DConf 2013 keynote

Diggory diggsey at googlemail.com
Sat May 11 15:11:24 PDT 2013


>
> I didn't say an IDE was bad for D, I only said that if you need 
> an IDE to generate boilerplate for you, then there's something 
> wrong with the language.
>
> IDE's have lots of other valuable uses.

There is one case of generating boilerplate code which can hardly 
be avoided and would at least partially solve a problem that 
keeps coming up in one form or another:

For every new language feature that uses some form of attributes 
(ie. almost all of them) there is the problem of how 
automatically the attributes are applied, generally with these 
possibilities:

- The attribute is a purely internal concept used and deduced by 
the compiler. This has the problem that unless these attributes 
are in some way stored in the .di file the compiler has now way 
to determine them when it cannot see the code. It also leaks 
implementation details into the interface.

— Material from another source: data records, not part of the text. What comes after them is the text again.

/-- R71, R72, R74, R77, R80: a host write below the capacity of memories 0..8 is what a read of that element returns, changes no other
element of any memory and no register; every other write changes nothing; a read changes no register, no memory and no keystream; memory
19 is the flattened view of the four Huffman tables. -/
def Obligations.HostMemory : Prop :=
  ∀ (s : State) (id i : Nat) (b : Byte) (w : Word) (x : Flt) (p : Pixel) (v : Elt) (cap : Nat),
    (capacity s.cfg id = some cap → i < cap →
      (id = 0 → element (writeMem s id i (.pixel p)) id i = .pixel p) ∧
      (id = 1 → x.toNat < 2 ^ s.cfg.numerics.workFmt.width → element (writeMem s id i (.work x)) id i = .work x) ∧
      (id = 2 ∨ id = 3 → element (writeMem s id i (.word w)) id i = .word w) ∧
      (4 ≤ id ∧ id ≤ 8 → element (writeMem s id i (.byte b)) id i = .byte b)) ∧
    (∀ id' i', id' ≠ id ∨ i' ≠ i → element (writeMem s id i v) id' i' = element s id' i') ∧
    (writeMem s id i v).regs = s.regs ∧ (writeMem s id i v).ks = s.ks ∧
    (9 ≤ id → writeMem s id i v = s) ∧
    (∀ c, capacity s.cfg id = some c → c ≤ i → writeMem s id i v = s) ∧
    (23 ≤ id → (readMem s id i).1 = .word 0) ∧
    (capacity s.cfg id = some cap → i < cap → readMem s id i = (element s id i, s)) ∧
    (readMem s id i).2.regs = s.regs ∧ (readMem s id i).2.mem = s.mem ∧ (readMem s id i).2.ks = s.ks ∧
    (∀ h < 4, ∀ off < 1024, ∃ x, readMem s 19 (1024 * h + off) = (.word x, s) ∧
      (∀ l < 16, off = l → x = ((s.htAt h).bits.getD l 0).setWidth 32) ∧ (off = 16 → x = u32 (s.htAt h).nvals) ∧
      (∀ k < 256, off = 32 + k → k < (s.htAt h).nvals → x = ((s.htAt h).vals.getD k 0).setWidth 32) ∧
      (∀ l < 16, off = 288 + l → x = u32 ((s.htAt h).mincode.getD l 0)) ∧
      (∀ l < 16, off = 304 + l → x = BitVec.ofInt 32 ((s.htAt h).maxcode.getD l 0)) ∧
      (∀ l < 16, off = 320 + l → x = u32 ((s.htAt h).valptr.getD l 0)) ∧
      (∀ k < 256, off = 512 + k → x = ((s.htAt h).ehufco.getD k 0).setWidth 32) ∧
      (∀ k < 256, off = 768 + k → x = u32 ((s.htAt h).ehufsi.getD k 0)) ∧
      (17 ≤ off ∧ off ≤ 31 ∨ 336 ≤ off ∧ off ≤ 511 → x = 0))

/-! ### Faults -/

/-- R372 items 2 to 5 and R371: what entering a fault changes, in the state reached when it was raised. -/
def Obligations.FaultEntry : Prop :=
  ∀ (i : Instr) (r : Raise) (s : State), ∃ v,
    finish i (.raised r s) = .next { s with
      regs := { s.regs with
        status := s.regs.status ||| 0x1, valid := v, fault := u32 (r.code.num + 256 * r.sub.toNat)
        finfo := r.info, fcmd := encode i } } ∧
    (∀ b : VBit, v.getLsbD b.num = (s.isValid b && !decide (b ∈ clearedOnFault i r))) ∧
    (∀ n, 28 ≤ n → v.getLsbD n = s.regs.valid.getLsbD n)

/-- R371, R375, R376, R377: a command that faults in a safe state raises one of the faults the spec lists for it, `FCMD` is its word, and
the bits of the column "cleared on fault" are 0. -/
def Obligations.CommandFaults : Prop :=
  ∀ (i : Instr) (s t : State), i.wf = true → RegInv s → s.hasFlag .faulted = false → exec i s = .next t →
    t.hasFlag .faulted = true →
    (t.regs.fcmd = encode i ∧ ∃ c sub, (c, sub) ∈ mayRaise i ∧ t.regs.fault = u32 (c + 256 * sub)) ∧
      ∀ b ∈ lostOnFault i (t.regs.fault.toNat % 256) t.regs.finfo, t.isValid b = false

/-- R404 column "requires", R373, R376: with a required bit missing every command raises `SEQ` 0 with the mask of all missing bits, and
changes nothing else. -/
def Obligations.RequireLine : Prop :=
  ∀ (i : Instr) (s : State), i.wf = true → StopsUnprepared i s

/-- R404 columns "sets" and "clears": the bits after a completion, in a safe state. -/
def Obligations.ValidOnCompletion : Prop :=
  ∀ (i : Instr) (s t : State), i.wf = true → i ≠ .srst → RegInv s → s.hasFlag .faulted = false → exec i s = .next t →
    t.hasFlag .faulted = false →
    (∀ b ∈ sets i, t.isValid b = true) ∧ (∀ b ∈ clears i, t.isValid b = false)

/-! ### Frames -/

/-- R104, R86, R21, R22: a command writes no memory but those its row names, and no register but those its row names, beyond `STATUS`,
`VALID`, `FAULT`, `FINFO`, `FCMD`. -/
def Obligations.FrameMemoriesAndRegisters : Prop :=
  ∀ (i : Instr) (s t : State), i ≠ .srst → exec i s = .next t →
    (∀ m, m ∉ memsWritten i → sameMem m t.mem s.mem) ∧
      ∀ no, no ∉ [0x02, 0x03, 0x04, 0x05, 0x06] → no ∉ regsWritten i → readReg t no = readReg s no

/-- R26, R404, R28: the flags, the `VALID` bits, the fault registers and the keystream that a command leaves alone. The last clause, that
`cfg`, `pending`, `reply` and `free.epoch` stay, is the model's choice (log 1, 2, 3, 14). -/
def Obligations.FrameFlags : Prop :=
  ∀ (i : Instr) (s t : State), i ≠ .srst → exec i s = .next t →
    (∀ f, f ≠ .faulted → f ∉ flagsWritten i → t.hasFlag f = s.hasFlag f) ∧
    (∀ n, 7 ≤ n → t.regs.status.getLsbD n = s.regs.status.getLsbD n) ∧
    (∀ b, b ∉ touched i → t.isValid b = s.isValid b) ∧
    (∀ n, 28 ≤ n → t.regs.valid.getLsbD n = s.regs.valid.getLsbD n) ∧
    (i ≠ .clrf → t.hasFlag .faulted = false →
      t.regs.fault = s.regs.fault ∧ t.regs.finfo = s.regs.finfo ∧ t.regs.fcmd = s.regs.fcmd) ∧
    (i ≠ .clrf → s.hasFlag .faulted = true → t.hasFlag .faulted = true) ∧
    (usesKeystream i = false → t.ks = s.ks) ∧
    t.cfg = s.cfg ∧ t.pending = s.pending ∧ t.reply = s.reply ∧ t.free.epoch = s.free.epoch

/-! ### System and configuration -/

/-- R130, R131, R132, R196, R55, R103: `NOP`, `CLRF`, `WRST` and `SRST`, what the host sees of `NOP` and `CLRF`, and that `SRST`, executed
also while faulted, leaves `ID` at its constant and every other register 0. That `SRST` keeps `cfg`, `pending` and `reply` is the model's
choice (log 1, 2, 3). -/
def Obligations.SystemCommands : Prop :=
  ∀ s : State,
    exec .nop s = .next s ∧
    (s.hasFlag .faulted = false →
      hostCmd 0x00000000 s = .next { s with regs := { s.regs with cmdcnt := s.regs.cmdcnt + 1 } }) ∧
    (s.hasFlag .faulted = true → hostCmd 0x00000000 s = .next s) ∧
    exec .clrf s = .next { s with
      regs := { s.regs with status := s.regs.status &&& ~~~0x1, fault := 0, finfo := 0, fcmd := 0 } } ∧
    hostCmd 0x02000000 s = .next { s with
      regs := { s.regs with
        status := s.regs.status &&& ~~~0x1, fault := 0, finfo := 0, fcmd := 0, cmdcnt := s.regs.cmdcnt + 1 } } ∧
    exec .wrst s = .next { s with regs := { s.regs with wptr := 0, valid := s.regs.valid &&& ~~~0x1000 } } ∧
    ∃ t, exec .srst s = .next t ∧ hostCmd 0x01000000 s = .next t ∧
      (∀ no, readReg t no = if no = 0 then 0x46354331 else 0) ∧ (∀ b, t.isValid b = false) ∧
      t.cfg = s.cfg ∧ t.pending = s.pending ∧ t.reply = s.reply

/-- R55, R401: the register values right after reset, and that the reset state satisfies the invariants. -/
def Obligations.ResetState : Prop :=
  (∀ no, readReg State.reset no = if no = 0 then 0x46354331 else 0) ∧ State.reset.mem.wf ∧ RegInv State.reset ∧
    MeuInv State.reset ∧ TabInv State.reset

/-- R133: `DECL` for each of its nine memories, with its faults; a tenth one is no command. -/
def Obligations.Decl : Prop :=
  ∀ s : State,
    (s.isValid .geomV = true → s.regs.width.toNat * s.regs.height.toNat ≤ s.cfg.maxPix →
      exec (.decl 0) s = .next { s with regs := { s.regs with valid := s.regs.valid ||| 0x2 } }) ∧
    (s.isValid .geomV = true → s.cfg.maxPix < s.regs.width.toNat * s.regs.height.toNat →
      exec (.decl 0) s = .next (faulted 0x03000000 3 0 0x10 s)) ∧
    (s.isValid .geomV = false → exec (.decl 0) s = .next (faulted 0x03000000 2 0 0x1 s)) ∧
    exec (.decl 1) s = .next { s with regs := { s.regs with valid := s.regs.valid ||| 0x400 } } ∧
    exec (.decl 2) s = .next { s with regs := { s.regs with valid := s.regs.valid ||| 0x800 } } ∧
    (s.isValid .geomV = true →
      exec (.decl 3) s = .next { s with regs := { s.regs with valid := s.regs.valid ||| 0x1000 } }) ∧
    (s.isValid .geomV = false → exec (.decl 3) s = .next (faulted 0x03000003 2 0 0x1 s)) ∧
    exec (.decl 4) s = .next { s with regs := { s.regs with valid := s.regs.valid ||| 0x200 } } ∧
    exec (.decl 5) s = .next (if s.regs.arg0.toNat ≤ s.cfg.maxPwd
      then { s with regs := { s.regs with pwdlen := s.regs.arg0, valid := s.regs.valid ||| 0x2000 } }
      else faulted 0x03000005 3 0 0 s) ∧
    exec (.decl 6) s = .next (if s.regs.arg0.toNat ≤ s.cfg.maxPay
      then { s with regs := { s.regs with paylen := s.regs.arg0, valid := s.regs.valid ||| 0x10000 } }
      else faulted 0x03000006 3 0 0 s) ∧
    exec (.decl 7) s = .next (if s.regs.arg0.toNat ≤ s.cfg.maxCom
      then { s with regs := { s.regs with comlen := s.regs.arg0, valid := s.regs.valid ||| 0x20000 } }
      else faulted 0x03000007 3 0 0 s) ∧
    exec (.decl 8) s = .next (if s.regs.arg0.toNat ≤ s.cfg.maxIn
      then { s with regs := { s.regs with
        inlen := s.regs.arg0, valid := (s.regs.valid ||| 0x400000) &&& ~~~0x800000 } }
      else faulted 0x03000008 3 0 0 s) ∧
    (∀ m : Byte, 8 < m.toNat → ∀ i, decode (0x03000000 ||| m.setWidth 32) ≠ .ok i)

/-- R134: `GEOM`, with its faults in their order. -/
def Obligations.Geom : Prop :=
  ∀ s : State,
    let w := s.regs.arg0.toNat
    let h := s.regs.arg1.toNat
    let mx := (w + 15) / 16
    let my := (h + 15) / 16
    exec .geom s = .next (
      if w = 0 ∨ 65535 < w then faulted 0x10000000 3 0 0 s
      else if h = 0 ∨ 65535 < h then faulted 0x10000000 3 0 1 s
      else if s.cfg.maxN < 384 * mx * my then faulted 0x10000000 3 0 0x10 s
      else { s with
        regs := { s.regs with
          width := u32 w, height := u32 h, mcux := u32 mx, mcuy := u32 my, nblk := u32 (6 * mx * my)
          ncoef := u32 (384 * mx * my), wptr := 0, valid := (s.regs.valid ||| 0x1) &&& ~~~0x0FBC900E } })

/-! ### Huffman tables -/

/-- R136: `LDHT h`. That a table stays stored while its bit is 0 is the model's choice (log 9). -/
def Obligations.Ldht : Prop :=
  ∀ (h : Byte) (s : State), h.toNat ≤ 3 → s.isValid .htsV = true →
    let bits := (List.range 16).map s.htsAt
    let vals := (List.range (bits.map BitVec.toNat).sum).map fun i => s.htsAt (16 + i)
    (∀ r, buildHT bits vals = some r →
      exec (.ldht h) s = .next { s with
        mem := { s.mem with ht := Cells.set s.mem.ht h.toNat r }
        regs := { s.regs with valid := s.regs.valid ||| BitVec.twoPow 32 (5 + h.toNat) } }) ∧
    (buildHT bits vals = none →
      exec (.ldht h) s = .next (faulted (0x12000000 ||| h.setWidth 32) 4 0 (h.setWidth 32)
        { s with regs := { s.regs with valid := s.regs.valid &&& ~~~BitVec.twoPow 32 (5 + h.toNat) } }))

/-- R139, R377: `HTDEF` loads the four configured tables, or faults at the first that is invalid, with the tables before it loaded and
those after it as they were; the default tables are valid. -/
def Obligations.Htdef : Prop :=
  (∀ s : State, s.cfg.htDefault.length = 4 →
    ((∀ d ∈ s.cfg.htDefault, buildHT d.bits d.vals ≠ none) →
      ∃ t, exec .htdef s = .next t ∧
        (∀ h d, s.cfg.htDefault[h]? = some d → buildHT d.bits d.vals = some (t.htAt h)) ∧
        t.regs = { s.regs with valid := s.regs.valid ||| 0x1E0 } ∧ t.mem = { s.mem with ht := t.mem.ht } ∧
        (∀ h, 4 ≤ h → t.htAt h = s.htAt h) ∧ t.ks = s.ks ∧ t.free = s.free) ∧
    (∀ h d, s.cfg.htDefault[h]? = some d → buildHT d.bits d.vals = none →
      (∀ g e, g < h → s.cfg.htDefault[g]? = some e → buildHT e.bits e.vals ≠ none) →
      ∃ t, exec .htdef s = .next t ∧ t.regs.fault = 4 ∧ t.regs.finfo = u32 h ∧ t.regs.fcmd = 0x13000000 ∧
        t.regs.status = s.regs.status ||| 0x1 ∧ t.isValid (htBit h) = false ∧
        (∀ g e, g < h → s.cfg.htDefault[g]? = some e →
          buildHT e.bits e.vals = some (t.htAt g) ∧ t.isValid (htBit g) = true) ∧
        (∀ g, h < g → t.htAt g = s.htAt g) ∧ (∀ g < 4, h < g → t.isValid (htBit g) = s.isValid (htBit g)) ∧
        (∀ b, b ∉ htBits → t.isValid b = s.isValid b) ∧
        t.regs = { s.regs with
          status := t.regs.status, valid := t.regs.valid, fault := t.regs.fault, finfo := t.regs.finfo
          fcmd := t.regs.fcmd } ∧
        t.mem = { s.mem with ht := t.mem.ht } ∧ t.ks = s.ks ∧ t.free = s.free)) ∧
    (∀ d ∈ Config.default.htDefault, buildHT d.bits d.vals ≠ none)

/-- R137, R138, R44, R273: `BuildHT` refuses a table exactly when it lists more than 256 values, lists a symbol twice, or the running code
exceeds `2^l` after some length `l`; else it gives these eight fields. In the table it gives, the code of every symbol is found by the
decoder's search at the symbol's length and at no shorter one, and stands for that symbol; a symbol has a code exactly when it is listed. -/
def Obligations.BuildHTAndPrefixFreeCode : Prop :=
  ∀ bits vals : List Byte, bits.length = 16 → vals.length = (bits.map BitVec.toNat).sum →
    let count := fun l => (bits.getD (l - 1) 0).toNat
    let used := fun l => ((List.range' 1 (l - 1)).map count).sum
    let first := fun l => ((List.range' 1 (l - 1)).map fun m => count m * 2 ^ (l - m)).sum
    (buildHT bits vals = none ↔
      256 < vals.length ∨ ¬vals.Nodup ∨ ∃ l, 1 ≤ l ∧ l ≤ 16 ∧ 2 ^ l < first l + count l) ∧
    ∀ t : HTable, buildHT bits vals = some t →
      t.bits = bits ∧ t.nvals = vals.length ∧ t.vals = vals ∧
      t.mincode.length = 16 ∧ t.maxcode.length = 16 ∧ t.valptr.length = 16 ∧ t.ehufco.length = 256 ∧ t.ehufsi.length = 256 ∧
      (∀ l, 1 ≤ l → l ≤ 16 →
        (count l = 0 →
          t.valptr.getD (l - 1) 1 = 0 ∧ t.mincode.getD (l - 1) 1 = 0 ∧ t.maxcode.getD (l - 1) 0 = -1) ∧
        (count l ≠ 0 →
          t.valptr.getD (l - 1) 0 = used l ∧ t.mincode.getD (l - 1) 0 = first l ∧
            t.maxcode.getD (l - 1) 0 = first l + count l - 1) ∧
        ∀ i < count l,
          t.ehufsi.getD (vals.getD (used l + i) 0).toNat 0 = l ∧
            (t.ehufco.getD (vals.getD (used l + i) 0).toNat 0).toNat = first l + i) ∧
      ∀ v : Byte,
        (t.ehufsi.getD v.toNat 0 ≠ 0 ↔ v ∈ vals) ∧ (v ∉ vals → t.ehufco.getD v.toNat 0 = 0) ∧
        (t.ehufsi.getD v.toNat 0 ≠ 0 →
          let l := t.ehufsi.getD v.toNat 0
          let code := (t.ehufco.getD v.toNat 0).toNat
          1 ≤ l ∧ l ≤ 16 ∧ code < 2 ^ l ∧ t.mincode.getD (l - 1) 0 ≤ code ∧ (code : Int) ≤ t.maxcode.getD (l - 1) (-1) ∧
          t.vals.getD (t.valptr.getD (l - 1) 0 + code - t.mincode.getD (l - 1) 0) 0 = v ∧
          ∀ m, 1 ≤ m → m < l →
            ¬(t.mincode.getD (m - 1) 0 ≤ code / 2 ^ (l - m) ∧
              ((code / 2 ^ (l - m) : Nat) : Int) ≤ t.maxcode.getD (m - 1) (-1)))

- The attribute is explicitly defined but inferred in some cases 
by the compiler.
This has the problem that it's now not obvious whether the 
attribute can be inferred or not, there are more rules to know 
about when automatic deduction is done, and there will still be 
many cases where the attributes cannot be safely inferred without 
leaking implementation detail, but the programmer forgets to add 
them.

- The attribute is explicitly defined but is inferred when "auto" 
is present.
This has the problem that there's no good way to finely tune 
which attributes "auto" should infer, and no way to un-set 
attributes. When "auto" is used on methods for use by external 
code it is again leaking implementation detail.

None of these are very satisfactory. A good solution should make 
it clear to the programmer which attributes are applied, make it 
easy to apply all the attributes which can be inferred but also 
easy to then change them, and not change when the implementation 
changes.

An IDE command which automatically infers all the attributes 
would seem to be the only way to solve this well. Unfortunately 
it doesn't exist yet... Anyway it would be worthwhile deciding on 
a consistent way to handle attributes as the number of them 
increase, and it would be worth making sure that whatever way is 
chosen is compatible with such a potential IDE feature.

Another option would be to add an attribute called "default" or 
something like that, and have the compiler issue a message if it 
finds a function with no attributes that tells the programmer 
what attributes the function COULD have so it's a reminder to 
either add them, or put "default" after it.